(y2-9)/4y times 12/3y+9 does it equal
y-3
No, it is not y-3
[(y2-9)/4y] * 12/(3y+9)
=(1/4)(y+3)(y-3)(1/y)*(1/3)*[4/(y+3)]
=(y-3)/(3y)
thank you
but that wasn't an answer choice. (y-3)/y was an answer choice though
Sorry, I made an algebra error factoring the "12"
=(1/4)(y+3)(y-3)(1/y)*(1/3)*[3*4/(y+3)]
=(y-3)/y
To solve this problem, we can start by simplifying the given expression [(y^2 - 9)/4y] * [12/(3y + 9)] step by step.
First, let's factor the numerator of the first fraction, y^2 - 9, which is a difference of squares.
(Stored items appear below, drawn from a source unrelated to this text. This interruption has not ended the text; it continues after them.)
/-! ## modWave -/

@[simp] theorem modWave_mem {s : State} {n w : Nat} {f : Wave → Wave} : (modWave s n w f).mem = s.mem := rfl
@[simp] theorem modWave_hbm {s : State} {n w : Nat} {f : Wave → Wave} : (modWave s n w f).hbm = s.hbm := rfl
@[simp] theorem modWave_spad {s : State} {n w : Nat} {f : Wave → Wave} : (modWave s n w f).spad = s.spad := rfl
@[simp] theorem modWave_owner {s : State} {n w : Nat} {f : Wave → Wave} : (modWave s n w f).owner = s.owner := rfl
@[simp] theorem modWave_ownerBad {s : State} {n w : Nat} {f : Wave → Wave} : (modWave s n w f).ownerBad = s.ownerBad := rfl
@[simp] theorem modWave_engq {s : State} {n w : Nat} {f : Wave → Wave} : (modWave s n w f).engq = s.engq := rfl
@[simp] theorem modWave_colls {s : State} {n w : Nat} {f : Wave → Wave} : (modWave s n w f).colls = s.colls := rfl
@[simp] theorem modWave_collIn {s : State} {n w : Nat} {f : Wave → Wave} : (modWave s n w f).collIn = s.collIn := rfl
@[simp] theorem modWave_collCmd {s : State} {n w : Nat} {f : Wave → Wave} : (modWave s n w f).collCmd = s.collCmd := rfl
@[simp] theorem modWave_collOut {s : State} {n w : Nat} {f : Wave → Wave} : (modWave s n w f).collOut = s.collOut := rfl
@[simp] theorem modWave_collNext {s : State} {n w : Nat} {f : Wave → Wave} : (modWave s n w f).collNext = s.collNext := rfl
@[simp] theorem modWave_commons {s : State} {n w : Nat} {f : Wave → Wave} : (modWave s n w f).commons = s.commons := rfl
@[simp] theorem modWave_trans {s : State} {n w : Nat} {f : Wave → Wave} : (modWave s n w f).trans = s.trans := rfl
@[simp] theorem modWave_l1 {s : State} {n w : Nat} {f : Wave → Wave} : (modWave s n w f).l1 = s.l1 := rfl
@[simp] theorem modWave_l2 {s : State} {n w : Nat} {f : Wave → Wave} : (modWave s n w f).l2 = s.l2 := rfl
@[simp] theorem modWave_walks {s : State} {n w : Nat} {f : Wave → Wave} : (modWave s n w f).walks = s.walks := rfl
@[simp] theorem modWave_unitAns {s : State} {n w : Nat} {f : Wave → Wave} : (modWave s n w f).unitAns = s.unitAns := rfl
@[simp] theorem modWave_unitFar {s : State} {n w : Nat} {f : Wave → Wave} : (modWave s n w f).unitFar = s.unitFar := rfl
@[simp] theorem modWave_queues {s : State} {n w : Nat} {f : Wave → Wave} : (modWave s n w f).queues = s.queues := rfl
@[simp] theorem modWave_cores {s : State} {n w : Nat} {f : Wave → Wave} : (modWave s n w f).cores = s.cores := rfl
@[simp] theorem modWave_vacate {s : State} {n w : Nat} {f : Wave → Wave} : (modWave s n w f).vacate = s.vacate := rfl
@[simp] theorem modWave_images {s : State} {n w : Nat} {f : Wave → Wave} : (modWave s n w f).images = s.images := rfl
@[simp] theorem modWave_ports {s : State} {n w : Nat} {f : Wave → Wave} : (modWave s n w f).ports = s.ports := rfl
@[simp] theorem modWave_flows {s : State} {n w : Nat} {f : Wave → Wave} : (modWave s n w f).flows = s.flows := rfl
@[simp] theorem modWave_hostq {s : State} {n w : Nat} {f : Wave → Wave} : (modWave s n w f).hostq = s.hostq := rfl
@[simp] theorem modWave_hostOut {s : State} {n w : Nat} {f : Wave → Wave} : (modWave s n w f).hostOut = s.hostOut := rfl
@[simp] theorem modWave_d2d {s : State} {n w : Nat} {f : Wave → Wave} : (modWave s n w f).d2d = s.d2d := rfl
@[simp] theorem modWave_wire {s : State} {n w : Nat} {f : Wave → Wave} : (modWave s n w f).wire = s.wire := rfl
@[simp] theorem modWave_regs {s : State} {n w : Nat} {f : Wave → Wave} : (modWave s n w f).regs = s.regs := rfl
@[simp] theorem modWave_boot {s : State} {n w : Nat} {f : Wave → Wave} : (modWave s n w f).boot = s.boot := rfl
@[simp] theorem modWave_keys {s : State} {n w : Nat} {f : Wave → Wave} : (modWave s n w f).keys = s.keys := rfl
@[simp] theorem modWave_bar4Log {s : State} {n w : Nat} {f : Wave → Wave} : (modWave s n w f).bar4Log = s.bar4Log := rfl
@[simp] theorem modWave_power {s : State} {n w : Nat} {f : Wave → Wave} : (modWave s n w f).power = s.power := rfl
@[simp] theorem modWave_frozen {s : State} {n w : Nat} {f : Wave → Wave} : (modWave s n w f).frozen = s.frozen := rfl
@[simp] theorem modWave_debugOut {s : State} {n w : Nat} {f : Wave → Wave} : (modWave s n w f).debugOut = s.debugOut := rfl
@[simp] theorem modWave_outside {s : State} {n w : Nat} {f : Wave → Wave} : (modWave s n w f).outside = s.outside := rfl
@[simp] theorem modWave_agenda {s : State} {n w : Nat} {f : Wave → Wave} : (modWave s n w f).agenda = s.agenda := rfl
@[simp] theorem modWave_cur {s : State} {n w : Nat} {f : Wave → Wave} : (modWave s n w f).cur = s.cur := rfl
@[simp] theorem modWave_ticks {s : State} {n w : Nat} {f : Wave → Wave} : (modWave s n w f).ticks = s.ticks := rfl
@[simp] theorem modWave_issueNo {s : State} {n w : Nat} {f : Wave → Wave} : (modWave s n w f).issueNo = s.issueNo := rfl
@[simp] theorem modWave_nextGid {s : State} {n w : Nat} {f : Wave → Wave} : (modWave s n w f).nextGid = s.nextGid := rfl
@[simp] theorem modWave_nextReq {s : State} {n w : Nat} {f : Wave → Wave} : (modWave s n w f).nextReq = s.nextReq := rfl

/-! ## putWave -/

@[simp] theorem putWave_mem {s : State} {c : Issuer} {w : Wave} : (putWave s c w).mem = s.mem := rfl
@[simp] theorem putWave_hbm {s : State} {c : Issuer} {w : Wave} : (putWave s c w).hbm = s.hbm := rfl
@[simp] theorem putWave_spad {s : State} {c : Issuer} {w : Wave} : (putWave s c w).spad = s.spad := rfl
@[simp] theorem putWave_owner {s : State} {c : Issuer} {w : Wave} : (putWave s c w).owner = s.owner := rfl
@[simp] theorem putWave_ownerBad {s : State} {c : Issuer} {w : Wave} : (putWave s c w).ownerBad = s.ownerBad := rfl
@[simp] theorem putWave_engq {s : State} {c : Issuer} {w : Wave} : (putWave s c w).engq = s.engq := rfl
@[simp] theorem putWave_colls {s : State} {c : Issuer} {w : Wave} : (putWave s c w).colls = s.colls := rfl
@[simp] theorem putWave_collIn {s : State} {c : Issuer} {w : Wave} : (putWave s c w).collIn = s.collIn := rfl
@[simp] theorem putWave_collCmd {s : State} {c : Issuer} {w : Wave} : (putWave s c w).collCmd = s.collCmd := rfl
@[simp] theorem putWave_collOut {s : State} {c : Issuer} {w : Wave} : (putWave s c w).collOut = s.collOut := rfl
@[simp] theorem putWave_collNext {s : State} {c : Issuer} {w : Wave} : (putWave s c w).collNext = s.collNext := rfl
@[simp] theorem putWave_commons {s : State} {c : Issuer} {w : Wave} : (putWave s c w).commons = s.commons := rfl
@[simp] theorem putWave_trans {s : State} {c : Issuer} {w : Wave} : (putWave s c w).trans = s.trans := rfl
@[simp] theorem putWave_l1 {s : State} {c : Issuer} {w : Wave} : (putWave s c w).l1 = s.l1 := rfl
@[simp] theorem putWave_l2 {s : State} {c : Issuer} {w : Wave} : (putWave s c w).l2 = s.l2 := rfl
@[simp] theorem putWave_walks {s : State} {c : Issuer} {w : Wave} : (putWave s c w).walks = s.walks := rfl
@[simp] theorem putWave_unitAns {s : State} {c : Issuer} {w : Wave} : (putWave s c w).unitAns = s.unitAns := rfl
@[simp] theorem putWave_unitFar {s : State} {c : Issuer} {w : Wave} : (putWave s c w).unitFar = s.unitFar := rfl
@[simp] theorem putWave_queues {s : State} {c : Issuer} {w : Wave} : (putWave s c w).queues = s.queues := rfl
@[simp] theorem putWave_cores {s : State} {c : Issuer} {w : Wave} : (putWave s c w).cores = s.cores := rfl
@[simp] theorem putWave_vacate {s : State} {c : Issuer} {w : Wave} : (putWave s c w).vacate = s.vacate := rfl
@[simp] theorem putWave_images {s : State} {c : Issuer} {w : Wave} : (putWave s c w).images = s.images := rfl
@[simp] theorem putWave_ports {s : State} {c : Issuer} {w : Wave} : (putWave s c w).ports = s.ports := rfl
@[simp] theorem putWave_flows {s : State} {c : Issuer} {w : Wave} : (putWave s c w).flows = s.flows := rfl
@[simp] theorem putWave_hostq {s : State} {c : Issuer} {w : Wave} : (putWave s c w).hostq = s.hostq := rfl
@[simp] theorem putWave_hostOut {s : State} {c : Issuer} {w : Wave} : (putWave s c w).hostOut = s.hostOut := rfl
@[simp] theorem putWave_d2d {s : State} {c : Issuer} {w : Wave} : (putWave s c w).d2d = s.d2d := rfl
@[simp] theorem putWave_wire {s : State} {c : Issuer} {w : Wave} : (putWave s c w).wire = s.wire := rfl
@[simp] theorem putWave_regs {s : State} {c : Issuer} {w : Wave} : (putWave s c w).regs = s.regs := rfl
@[simp] theorem putWave_boot {s : State} {c : Issuer} {w : Wave} : (putWave s c w).boot = s.boot := rfl
@[simp] theorem putWave_keys {s : State} {c : Issuer} {w : Wave} : (putWave s c w).keys = s.keys := rfl
@[simp] theorem putWave_bar4Log {s : State} {c : Issuer} {w : Wave} : (putWave s c w).bar4Log = s.bar4Log := rfl
@[simp] theorem putWave_power {s : State} {c : Issuer} {w : Wave} : (putWave s c w).power = s.power := rfl
@[simp] theorem putWave_frozen {s : State} {c : Issuer} {w : Wave} : (putWave s c w).frozen = s.frozen := rfl
@[simp] theorem putWave_debugOut {s : State} {c : Issuer} {w : Wave} : (putWave s c w).debugOut = s.debugOut := rfl
@[simp] theorem putWave_outside {s : State} {c : Issuer} {w : Wave} : (putWave s c w).outside = s.outside := rfl
@[simp] theorem putWave_agenda {s : State} {c : Issuer} {w : Wave} : (putWave s c w).agenda = s.agenda := rfl
@[simp] theorem putWave_cur {s : State} {c : Issuer} {w : Wave} : (putWave s c w).cur = s.cur := rfl
@[simp] theorem putWave_ticks {s : State} {c : Issuer} {w : Wave} : (putWave s c w).ticks = s.ticks := rfl
@[simp] theorem putWave_issueNo {s : State} {c : Issuer} {w : Wave} : (putWave s c w).issueNo = s.issueNo := rfl
@[simp] theorem putWave_nextGid {s : State} {c : Issuer} {w : Wave} : (putWave s c w).nextGid = s.nextGid := rfl
@[simp] theorem putWave_nextReq {s : State} {c : Issuer} {w : Wave} : (putWave s c w).nextReq = s.nextReq := rfl

/-! ## retire -/

@[simp] theorem retire_mem {s : State} {c : Issuer} {n : Nat} {w : Wave} : (retire s c n w).mem = s.mem := rfl
@[simp] theorem retire_hbm {s : State} {c : Issuer} {n : Nat} {w : Wave} : (retire s c n w).hbm = s.hbm := rfl
@[simp] theorem retire_spad {s : State} {c : Issuer} {n : Nat} {w : Wave} : (retire s c n w).spad = s.spad := rfl
@[simp] theorem retire_owner {s : State} {c : Issuer} {n : Nat} {w : Wave} : (retire s c n w).owner = s.owner := rfl
@[simp] theorem retire_ownerBad {s : State} {c : Issuer} {n : Nat} {w : Wave} : (retire s c n w).ownerBad = s.ownerBad := rfl
@[simp] theorem retire_engq {s : State} {c : Issuer} {n : Nat} {w : Wave} : (retire s c n w).engq = s.engq := rfl
@[simp] theorem retire_colls {s : State} {c : Issuer} {n : Nat} {w : Wave} : (retire s c n w).colls = s.colls := rfl
@[simp] theorem retire_collIn {s : State} {c : Issuer} {n : Nat} {w : Wave} : (retire s c n w).collIn = s.collIn := rfl
@[simp] theorem retire_collCmd {s : State} {c : Issuer} {n : Nat} {w : Wave} : (retire s c n w).collCmd = s.collCmd := rfl
@[simp] theorem retire_collOut {s : State} {c : Issuer} {n : Nat} {w : Wave} : (retire s c n w).collOut = s.collOut := rfl
@[simp] theorem retire_collNext {s : State} {c : Issuer} {n : Nat} {w : Wave} : (retire s c n w).collNext = s.collNext := rfl
@[simp] theorem retire_commons {s : State} {c : Issuer} {n : Nat} {w : Wave} : (retire s c n w).commons = s.commons := rfl
@[simp] theorem retire_trans {s : State} {c : Issuer} {n : Nat} {w : Wave} : (retire s c n w).trans = s.trans := rfl
@[simp] theorem retire_l1 {s : State} {c : Issuer} {n : Nat} {w : Wave} : (retire s c n w).l1 = s.l1 := rfl
@[simp] theorem retire_l2 {s : State} {c : Issuer} {n : Nat} {w : Wave} : (retire s c n w).l2 = s.l2 := rfl
@[simp] theorem retire_walks {s : State} {c : Issuer} {n : Nat} {w : Wave} : (retire s c n w).walks = s.walks := rfl
@[simp] theorem retire_unitAns {s : State} {c : Issuer} {n : Nat} {w : Wave} : (retire s c n w).unitAns = s.unitAns := rfl
@[simp] theorem retire_unitFar {s : State} {c : Issuer} {n : Nat} {w : Wave} : (retire s c n w).unitFar = s.unitFar := rfl
@[simp] theorem retire_queues {s : State} {c : Issuer} {n : Nat} {w : Wave} : (retire s c n w).queues = s.queues := rfl
@[simp] theorem retire_cores {s : State} {c : Issuer} {n : Nat} {w : Wave} : (retire s c n w).cores = s.cores := rfl
@[simp] theorem retire_vacate {s : State} {c : Issuer} {n : Nat} {w : Wave} : (retire s c n w).vacate = s.vacate := rfl
@[simp] theorem retire_images {s : State} {c : Issuer} {n : Nat} {w : Wave} : (retire s c n w).images = s.images := rfl
@[simp] theorem retire_ports {s : State} {c : Issuer} {n : Nat} {w : Wave} : (retire s c n w).ports = s.ports := rfl
@[simp] theorem retire_flows {s : State} {c : Issuer} {n : Nat} {w : Wave} : (retire s c n w).flows = s.flows := rfl
@[simp] theorem retire_hostq {s : State} {c : Issuer} {n : Nat} {w : Wave} : (retire s c n w).hostq = s.hostq := rfl
@[simp] theorem retire_hostOut {s : State} {c : Issuer} {n : Nat} {w : Wave} : (retire s c n w).hostOut = s.hostOut := rfl
@[simp] theorem retire_d2d {s : State} {c : Issuer} {n : Nat} {w : Wave} : (retire s c n w).d2d = s.d2d := rfl
@[simp] theorem retire_wire {s : State} {c : Issuer} {n : Nat} {w : Wave} : (retire s c n w).wire = s.wire := rfl
@[simp] theorem retire_regs {s : State} {c : Issuer} {n : Nat} {w : Wave} : (retire s c n w).regs = s.regs := rfl
@[simp] theorem retire_boot {s : State} {c : Issuer} {n : Nat} {w : Wave} : (retire s c n w).boot = s.boot := rfl
@[simp] theorem retire_keys {s : State} {c : Issuer} {n : Nat} {w : Wave} : (retire s c n w).keys = s.keys := rfl
@[simp] theorem retire_bar4Log {s : State} {c : Issuer} {n : Nat} {w : Wave} : (retire s c n w).bar4Log = s.bar4Log := rfl
@[simp] theorem retire_power {s : State} {c : Issuer} {n : Nat} {w : Wave} : (retire s c n w).power = s.power := rfl
@[simp] theorem retire_frozen {s : State} {c : Issuer} {n : Nat} {w : Wave} : (retire s c n w).frozen = s.frozen := rfl
@[simp] theorem retire_debugOut {s : State} {c : Issuer} {n : Nat} {w : Wave} : (retire s c n w).debugOut = s.debugOut := rfl
@[simp] theorem retire_outside {s : State} {c : Issuer} {n : Nat} {w : Wave} : (retire s c n w).outside = s.outside := rfl
@[simp] theorem retire_agenda {s : State} {c : Issuer} {n : Nat} {w : Wave} : (retire s c n w).agenda = s.agenda := rfl
@[simp] theorem retire_cur {s : State} {c : Issuer} {n : Nat} {w : Wave} : (retire s c n w).cur = s.cur := rfl
@[simp] theorem retire_ticks {s : State} {c : Issuer} {n : Nat} {w : Wave} : (retire s c n w).ticks = s.ticks := rfl
@[simp] theorem retire_issueNo {s : State} {c : Issuer} {n : Nat} {w : Wave} : (retire s c n w).issueNo = s.issueNo := rfl
@[simp] theorem retire_nextGid {s : State} {c : Issuer} {n : Nat} {w : Wave} : (retire s c n w).nextGid = s.nextGid := rfl
@[simp] theorem retire_nextReq {s : State} {c : Issuer} {n : Nat} {w : Wave} : (retire s c n w).nextReq = s.nextReq := rfl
It can be factored as (y + 3)(y - 3). Now we have [(y + 3)(y - 3)/4y] * [12/(3y + 9)].
Next, we can simplify the second fraction, 12/(3y + 9), by factoring out the common factor of 3 in both the numerator and the denominator. This gives us 4/(y + 3).
Now, we can cancel out the common factor of (y + 3) between the two fractions, leaving us with [(y - 3)/4y] * (4/y).
After canceling out the common factors, we are left with (y - 3)/y.
So, the simplified expression is (y - 3)/y.
Please note that this answer is different from y - 3.